[arch-releng] RFC: Automated Install

brent s. bts at square-r00t.net
Fri Jul 9 06:24:03 UTC 2021


Hey, all.

One of the things that I feel limits Arch Linux is the lack of an
ability to kick off an unattended install. Sure, you can boot via PXE or
the like, but the actual install does not take place.

I'm in the middle of writing a tool that will do just this[0]. Much like
RedHat's Kickstart or Debian's preseed, it uses kernel commandline
options/parameters to fetch a configuration, parses that configuration,
and then installs Arch according to that specified configuration.
(Everything from partitioning disks to installing certain packages, etc.)
Note that it isn't intended to make the install process "easier", per
se; it intends to do it with *minimal to no user interaction*. One would
need a very clear understanding and familiarity with the manual Arch
install process to make use of this.

The reason I'm even writing to this list instead of say, just having a
package on the AUR as it makes little to no sense to run this software
on anything but the install medium.


In order to perform things like disk partitioning and the like, I'm
thinking of using the udisks2 API via DBUS.
Unfortunately, this means that it (udisks2) would need to be included in
the live ISO image (or an alternate one would be spun up).

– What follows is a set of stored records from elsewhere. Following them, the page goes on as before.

/-- O28. On the UP port that the channel uses, with a good CRC: an OPEN that matches a channel without a peer gives it the
sender as peer and is answered by one frame; an OPEN_ACK with good epochs pairs an unpaired channel, and its
TP_CHANNEL_CREATE ends OK with the handle; a CLOSE with good epochs removes the channel and gives its slot the next
generation; an ACK takes the packets that it covers off the unacknowledged list; a NAK does so too, counts a retry and sends
every packet still on the list again; in the last round without progress the channel moves to the next UP port. -/
def Obligations.ControlPacketsAct : Prop :=
  (∀ (s : State) (port n i : Nat) (p : Pkt) (x : Channel), s.isUp → s.portOk port = true → s.portUp port = true → p.kind = 0 →
    p.vc < 8 → p.grantVc < 8 → p.crcOk = true → s.openMatch port p = some i → s.chan i = some x → x.port = port →
    x.peerEpoch = 0 →
    ∃ t y r, exec (.ahnazOpen port p n) s = .next t ∧ t.chan i = some y ∧ y.peer = p.src ∧ y.peerEpoch = p.srcEpoch ∧
      y.peerBytes = p.addr ∧ y.paired = x.paired ∧ t.sent = s.sent ++ [r] ∧ r.pkt.kind = 1 ∧ r.port = port ∧
      (∀ j, j ≠ i → t.chan j = s.chan j) ∧ t.time = max s.time n) ∧
  (∀ (s : State) (port n : Nat) (p : Pkt) (x : Channel) (f : Flight), s.hears port 1 p x → x.paired = false →
    s.flight x.flight.1 x.flight.2 = some f →
    ∃ t y, exec (.ahnazOpenAck port p n) s = .next t ∧ t.chan p.dst = some y ∧ y.paired = true ∧
      t.ended x.flight.1 x.flight.2 0 0 (s.handleOf .chan p.dst) ∧ (∀ j, j ≠ p.dst → t.chan j = s.chan j)) ∧
  (∀ (s : State) (port n : Nat) (p : Pkt) (x : Channel), s.hears port 2 p x →
    ∃ t, exec (.ahnazClose port p n) s = .next t ∧ t.chan p.dst = none ∧ (∀ j, j ≠ p.dst → t.chan j = s.chan j) ∧
      (t.slot .chan p.dst).live = false ∧ (t.slot .chan p.dst).gen = nextGen (s.slot .chan p.dst).gen ∧ t.mem = s.mem) ∧
  (∀ (s : State) (port n : Nat) (p : Pkt) (x : Channel), s.hears port 6 p x →
    ∃ t y, exec (.ahnazAck port p n) s = .next t ∧ t.chan p.dst = some y ∧
      y.unacked = x.unacked.filter (fun r => !covered p.ack r) ∧ y.expect = x.expect ∧ t.mem = s.mem ∧
      (∀ j, j ≠ p.dst → t.chan j = s.chan j)) ∧
  (∀ (s : State) (port n q : Nat) (p : Pkt) (x : Channel), s.hears port 7 p x → x.retryLimit ≤ x.rounds + 1 →
    x.unacked.filter (covered p.ack) = [] → s.nextPort x.mask x.port = some q →
    ∃ t y, exec (.ahnazNak port p n) s = .next t ∧ t.chan p.dst = some y ∧ y.port = q ∧ y.rounds = 0 ∧ y.unacked = x.unacked) ∧
  (∀ (s : State) (port n : Nat) (p : Pkt) (x : Channel), s.hears port 7 p x → x.rounds + 1 < x.retryLimit →
    ∃ t y, exec (.ahnazNak port p n) s = .next t ∧ t.chan p.dst = some y ∧
      y.unacked = x.unacked.filter (fun r => !covered p.ack r) ∧ t.sent.length = s.sent.length + y.unacked.length ∧
      t.rd (portPage port) Reg.PORT_RETRY_COUNT = satAdd (s.rd (portPage port) Reg.PORT_RETRY_COUNT) 1 ∧ t.mem = s.mem ∧
      (∀ j, j ≠ p.dst → t.chan j = s.chan j))

/-- O29. PACKET_SEND of a paired channel on an UP port with a queued packet whose VC holds the credits sends it with the next
sequence number, keeps it as unacknowledged and takes its cells. ACK_TIMER with accepted packets unacknowledged sends one
ACK. RETRY_TIMEOUT of a paired channel without progress for its timeout, with rounds to go, sends every unacknowledged
packet again and counts the round; in the last round the channel moves to the next UP port. OPEN_TIMEOUT of a channel not
paired by its time removes it, ends its TP_CHANNEL_CREATE with TIMEOUT and leaves an error latched on the port's page. -/
def Obligations.ChannelsSendAndTimeOut : Prop :=
  (∀ (s : State) (i n : Nat) (x : Channel) (p : Pkt), s.isUp → s.chan i = some x → x.paired = true → s.portUp x.port = true →
    sendable x x.queued [] = some p →
    ∃ t y r, exec (.packetSend i n) s = .next t ∧ t.chan i = some y ∧ y.queued = dropFirst p x.queued ∧
      y.unacked = x.unacked ++ [{ p with seq := x.nextSeq }] ∧ y.nextSeq = (x.nextSeq + 1) % 2 ^ 32 ∧
      y.txAvail = subNth x.txAvail p.vc (pktCells p) ∧ y.txOut = addNth x.txOut p.vc (pktCells p) ∧
      t.sent = s.sent ++ [r] ∧ r.port = x.port ∧ r.pkt.seq = x.nextSeq ∧ r.pkt.ack = x.expect ∧
      (∀ j, j ≠ i → t.chan j = s.chan j) ∧
      t = { s with time := max s.time n, regs := t.regs, chans := t.chans, sent := t.sent }) ∧
  (∀ (s : State) (i n : Nat) (x : Channel), s.isUp → s.chan i = some x → 0 < x.unackedRx → s.portUp x.port = true →
    ∃ t y r, exec (.ackTimer i n) s = .next t ∧ t.chan i = some y ∧ y.unackedRx = 0 ∧ t.sent = s.sent ++ [r] ∧
      r.pkt.kind = 6 ∧ r.pkt.ack = x.expect ∧ (∀ j, j ≠ i → t.chan j = s.chan j) ∧
      t = { s with time := max s.time n, regs := t.regs, chans := t.chans, sent := t.sent }) ∧
  (∀ (s : State) (i n : Nat) (x : Channel), s.isUp → s.chan i = some x → x.paired = true → x.unacked ≠ [] →
    s.portUp x.port = true → x.progress + x.retryTimeout ≤ n → x.rounds + 1 < x.retryLimit →
    ∃ t y, exec (.retryTimeout i n) s = .next t ∧ t.chan i = some y ∧ y.rounds = x.rounds + 1 ∧ y.progress = n ∧
      y.unacked = x.unacked ∧ t.sent.length = s.sent.length + x.unacked.length ∧
      (∀ j, j ≠ i → t.chan j = s.chan j) ∧
      t = { s with time := max s.time n, regs := t.regs, chans := t.chans, sent := t.sent }) ∧
  (∀ (s : State) (i n q : Nat) (x : Channel), s.isUp → s.chan i = some x → x.paired = true → x.unacked ≠ [] →
    s.portUp x.port = true → x.progress + x.retryTimeout ≤ n → x.retryLimit ≤ x.rounds + 1 → s.nextPort x.mask x.port = some q →
    ∃ t y, exec (.retryTimeout i n) s = .next t ∧ t.chan i = some y ∧ y.port = q ∧ y.rounds = 0 ∧ y.unacked = x.unacked) ∧
  (∀ (s : State) (i n : Nat) (x : Channel) (f : Flight), s.isUp → s.chan i = some x → x.paired = false → x.openBy ≤ n →
    s.flight x.flight.1 x.flight.2 = some f →
    ∃ t, exec (.openTimeout i n) s = .next t ∧ t.chan i = none ∧ (∀ j, j ≠ i → t.chan j = s.chan j) ∧
      endsOnly s t x.flight.1 x.flight.2 Err.timeout 0 0 ∧ (t.slot .chan i).gen = nextGen (s.slot .chan i).gen ∧
      wordsKept s t (errWords s (portPage x.port)) ∧ t.errValid (portPage x.port) = true ∧
      t = { s with time := max s.time n, regs := t.regs, out := t.out, log := t.log, free := t.free, handles := t.handles, que := t.que, chans := t.chans })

Alternatively I could do it via libblockdev and gobject-introspection,
but that is... significantly more complicated.

As such, a couple questions:


1.) Is the RelEng team interested in adding such an unattended install
ability to Arch Linux (especially one developed externally)?


2.) a.) Would udisks2 (and perhaps other libraries) be able to be added
to the standard installer ISO?
        As of udisks2-2.9.2-1, for instance, this would add 14086.78 KiB
(~14 MiB) to the squashed root (before squashing).

2.) b.) If not, would the amount of maintenance overhead required for
mastering a separate ISO be worth the feature-add?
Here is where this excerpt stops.